▶ [Directions]:
Nothing outside the range below should be printed. Output exactly the lines from the line with "is not waiting for a pin (R160, R188). -/" to the line with "group-held line is", both included.
-- Opening Marker --
/-- A fill of a cluster is void: a write to its line has been sent from the cluster since the fill was asked for (R180, R185).
One that has not come yet serves nobody when it comes. -/
def State.voidFills (s : State) (cl line : Nat) : State :=
  let here (r : Req) : Bool := r.cls = 64 && r.pa / 128 = line && s.groups.any fun g => g.uid = r.group && g.cl = cl
  { s with
    ms := { s.ms with far := s.ms.far.filter fun x => x.cl != cl || x.line != line || s.pinned cl x.group line }
    fab := { s.fab with reqs := s.fab.reqs.map fun r => if here r then { r with cls := 0, out := 0 } else r } }

/-! ### The ends of pins -/

/-- Who asks for the writes of a group-held line of another chip: its group, in a class of its own that every thread of the
group waits for (R182 case 9, R213). -/
def FarLine.asker (x : FarLine) : Asker := { group := x.group, cls := 128 }

/-- The line of a pin that has ended is written home (R186): a line of another chip by its changed locations, a line of this
chip at its home slice, under the pin's tag (R159, R167, R284). -/
def State.writeBack (s : State) (p : Pin) : State :=
  match s.ms.far.find? fun x => x.cl = p.cl && x.group = p.group && x.line = p.line with
  | some x => (s.flushFar x.asker x).voidFills p.cl p.line
  | none => if inImport (p.line * 128) then s else s.writeHome (some p.cl) p.vf p.arena p.line

/-- PINS END (R186): each line is written home, becomes CLEAN, and what the device had to write into it performs. -/
def State.endPins (s : State) (ends : Pin → Bool) : State :=
  let over_ := s.ms.pins.filter ends
  let freed (line : Nat) : Bool := over_.any fun p => p.line = line
  let late := s.ms.late.filter fun x => freed (x.pa / 128)
  let clean (c : CLine) : CLine := if c.kind = .held && freed c.line then { c with kind := .clean } else c
  let s := { s with
    ms := { s.ms with pins := s.ms.pins.filter (fun p => !ends p), late := s.ms.late.filter fun x => !freed (x.pa / 128) }
    hier := { s.hier with lines := (s.hier.lines.map clean).filter fun c => !(freed c.line && inImport (c.line * 128)) } }
  let s := over_.foldl State.writeBack s
  late.foldl (fun s x => if (s.vf x.vf).staleAt x.arena then s else s.store none x.vf x.arena x.pa [x.byte]) s

/-- What a group has filled of other chips' lines goes with it (R185). -/
def State.dropFills (s : State) (group : Nat) : State :=
  { s with ms := { s.ms with far := s.ms.far.filter fun x => x.group != group || s.pinned x.cl group x.line } }

/-- Every pin of a group ends (R186). -/
def State.unpin (s : State) (group : Nat) : State := s.endPins fun p => p.group = group

/-! ### Cluster caches -/

/-- The set of a cluster cache that a global line falls into (log 82). -/
def cacheSet (line : Nat) : Nat := line % 256

/-- The ways of a set of a cluster cache that hold SCRATCH lines (R159, R162). -/
def State.scratchWays (s : State) (cl set : Nat) : List Nat :=
  s.groups.flatMap fun g => if g.cl != cl then [] else
    g.ways.zipIdx.filterMap fun (w, i) => if (g.s0 + i) % 256 = set then some w else none

/-- The lines with global data in a set of a cluster cache. -/
def Hier.cacheSetOf (h : Hier) (cl set : Nat) : List CLine := h.lines.filter fun c => c.cl = cl && cacheSet c.line = set

/-- Threads of a cluster that watch a line by a monitor at cluster scope or narrower resume (R204). -/
def Thread.wakeNarrow (clock line : Nat) (t : Thread) : Thread :=
  match t.place with
  | .held (.waita _ pa _ _ false true _) site _ _ =>
    if pa / 128 = line then { t with place := .bin clock, pc := site.next } else t
  | _ => t

/-- The narrow watchers of a cluster on a line resume, as the cluster's copy of it goes (R204). -/
def State.wakeNarrow (s : State) (cl line : Nat) : State :=
  { s with groups := s.groups.map fun g =>
      if g.cl = cl then { g with threads := g.threads.map (Thread.wakeNarrow s.clock line) } else g }

/-- A line may leave its cluster cache now: a GROUP-HELD line only under R161, a line of partials only where their recall
is not waiting for a pin (R160, R188). -/
def State.mayLeave (s : State) (c : CLine) : Bool :=
  match c.kind with
  | .clean => true
  | .held => false
  | .update => !s.ms.refuses none c.line

/-- A LINE LEAVES ITS CLUSTER CACHE (R159 to R161, R188, R204): partials are combined at their home, a group-held line is
written home and its pin ends, and narrow watchers resume. -/
def State.evictLine (s : State) (c : CLine) : State :=
  let s := match c.kind with
    | .clean => s
    | .held => s.endPins fun p => p.cl = c.cl && p.line = c.line
    | .update => s.recall c.line
  { s with hier := { s.hier with lines := s.hier.lines.filter fun x => x.cl != c.cl || x.line != c.line } }.wakeNarrow c.cl c.line

/-- The lowest way of a set that nothing occupies, if one is free. -/
def State.freeWay (s : State) (cl set : Nat) : Option Nat :=
  let used := s.scratchWays cl set ++ (s.hier.cacheSetOf cl set).map CLine.way
  (List.range 16).find? fun w => !used.contains w

/-- The line that leaves a full set of a cluster cache for another: of those that may leave, one of the lowest retention class
(R136, R161; log 82). -/
def State.cachePrey (s : State) (cl set : Nat) : Option CLine :=
  pickLow s.hier.next CLine.rank ((s.hier.cacheSetOf cl set).filter s.mayLeave)

/-- A line finds a way of its set in a cluster cache now: it stands there, a way is free, or a line may leave; where every other
way holds partials whose recall waits for a pin, it finds one as soon as that pin ends (R161, R186, R188). -/
def State.mayFill (s : State) (cl line : Nat) : Bool :=
  (s.hier.lineAt cl line).isSome || (s.freeWay cl (cacheSet line)).isSome
    || (s.hier.cacheSetOf cl (cacheSet line)).any s.mayLeave

/-- A line comes into a cluster cache in a state (R159): into a free way of its set, or into the way of a line that may
leave. -/
def State.fillLine (s : State) (cl vf arena line : Nat) (kind : LineKind) : State :=
  let set := cacheSet line
  let s := match s.freeWay cl set with
    | some _ => s
    | none => match s.cachePrey cl set with
      | some c => s.evictLine c
      | none => s
  match s.freeWay cl set with
  | none => s
  | some way =>
    let new : CLine := { cl := cl, way := way, kind := kind, line := line, vf := vf, arena := arena, came := s.hier.next, rank := 1 }
    { s with hier := { s.hier with lines := s.hier.lines ++ [new], next := s.hier.next + 1 } }

/-- A READ of a global line through a cluster's cache (R159, R160, R168): served by a CLEAN or GROUP-HELD line; else, or
where it has to perform at the home, from there or from a replica, and then the line is held CLEAN. -/
def State.readLine (s : State) (cl vf arena pa : Nat) (home : Bool) : State :=
  let fetch (s : State) : State :=
    if (s.vf vf).sealPassed arena then s.atReplica cl vf arena pa else s.atHome vf arena pa false
  match s.hier.lineAt cl (pa / 128) with
  | some c => if c.kind = .held || (c.kind = .clean && !home) then s else fetch s
  | none => (fetch (s.count cl 6 1)).fillLine cl vf arena (pa / 128) .clean

/-- A load, store or prefetch places its line in its cluster cache and in its home slice at the retention class of its hint: 1
the highest, 2 the lowest; without one the class stays (R136). -/
def State.retain (s : State) (cl vf pa hint : Nat) : State :=
  if hint = 1 || hint = 2 then
    let rank := if hint = 1 then 2 else 0
    let home := s.homeOf (vf / 16) pa
    let inCache (c : CLine) : CLine := if c.cl = cl && c.line = pa / 128 then { c with rank := rank } else c
    let inSlice (x : SLine) : SLine := if x.slice = home && x.line = pa / 128 then { x with rank := rank } else x
    { s with hier := { s.hier with lines := s.hier.lines.map inCache, slices := s.hier.slices.map inSlice } }
  else s

/-- A read of a global line by an engine, of a cluster or of none: from the line that its cluster holds for a group, or at the
home; or, for a SEALED arena, at its replica, which a miss fills, as it does the cluster cache (R160, R168). -/
def State.engineLine (s : State) (cl : Option Nat) (vf arena pa : Nat) : State :=
  match cl with
  | none => s.atHome vf arena pa false
  | some c =>
    if (s.hier.lineAt c (pa / 128)).any fun x => x.kind = .held then s
    else if (s.vf vf).sealPassed arena then
      let hit := s.replicaHit c vf pa
      let s := s.atReplica c vf arena pa
      if hit || (s.hier.lineAt c (pa / 128)).isSome then s else s.fillLine c vf arena (pa / 128) .clean
    else s.atHome vf arena pa false

/-- The GROUP-HELD line of a set that was pinned first; of pins taken in one clock, the one taken first stands last in the list
(R161). -/
def State.oldestHeld (s : State) (cl set : Nat) : Option Pin :=
  (s.ms.pins.filter fun p => p.cl = cl && cacheSet p.line = set).foldl (fun a p => match a with
    | some b => if p.taken ≤ b.taken then some p else a
    | none => some p) none

/-- The ways of a set that hold SCRATCH or GROUP-HELD lines. -/
def State.keptWays (s : State) (cl set : Nat) : Nat :=
  (s.scratchWays cl set).length + ((s.hier.cacheSetOf cl set).filter fun c => c.kind = .held).length

/-- The oldest pins of a set end until a number of its ways holds neither SCRATCH nor GROUP-HELD lines (R161). -/
def State.easeSet : Nat → State → Nat → Nat → Nat → State
  | 0, s, _, _, _ => s
  | fuel + 1, s, cl, set, room =>
    if s.keptWays cl set + room ≤ 16 then s
    else match s.oldestHeld cl set with
      | some p => State.easeSet fuel (s.endPins fun q => q.cl = p.cl && q.line = p.line) cl set room
      | none => s

/-- A pin of a line finds a way now (R161, R186). -/
def State.mayPin (s : State) (cl line : Nat) : Bool := s.mayFill cl line || 16 < s.keptWays cl (cacheSet line) + 3

/-- A PIN IS TAKEN (R161, R186), unless the group holds it already, or an access that was refused on the line has still to
be served: the line is filled where it is absent, and two ways of its set stay free of kept lines. -/
def State.pinLine (s : State) (cl group line vf arena : Nat) : State :=
  if s.ms.pins.any (fun p => p.line = line) || s.owes line then s
  else
    let s := State.easeSet 16 s cl (cacheSet line) 3
    let s := s.readLine cl vf arena (line * 128) false
    if (s.hier.lineAt cl line).isNone then s
    else
      let hold (c : CLine) : CLine :=
        if c.cl = cl && c.line = line then { c with kind := .held, vf := vf, arena := arena } else c
      { s with
        ms := { s.ms with pins := { cl := cl, group := group, line := line, vf := vf, arena := arena, taken := s.clock } :: s.ms.pins }
        hier := { s.hier with lines := s.hier.lines.map hold } }

/-- A pin is taken on a line of another chip that has come for its access: it is held for the group, and every other fill of it
is void (R185, R186). -/
def State.pinFar (s : State) (x : FarLine) (arena : Nat) : State :=
  let s := (State.easeSet 16 s x.cl (cacheSet x.line) 3).fillLine x.cl x.vf arena x.line .held
  if (s.hier.lineAt x.cl x.line).isNone then s
  else
    let far := s.ms.far.filter fun y => y.cl != x.cl || y.line != x.line || y = x
    { s with ms := { s.ms with
      far := far
      pins := { cl := x.cl, group := x.group, line := x.line, vf := x.vf, arena := arena, taken := s.clock } :: s.ms.pins } }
-- Closing Marker --
▶ [Reply to the exercise]:
is not waiting for a pin (R160, R188). -/
def State.mayLeave (s : State) (c : CLine) : Bool :=
  match c.kind with
  | .clean => true
  | .held => false
  | .update => !s.ms.refuses none c.line

/-- A LINE LEAVES ITS CLUSTER CACHE (R159 to R161, R188, R204): partials are combined at their home, a group-held line is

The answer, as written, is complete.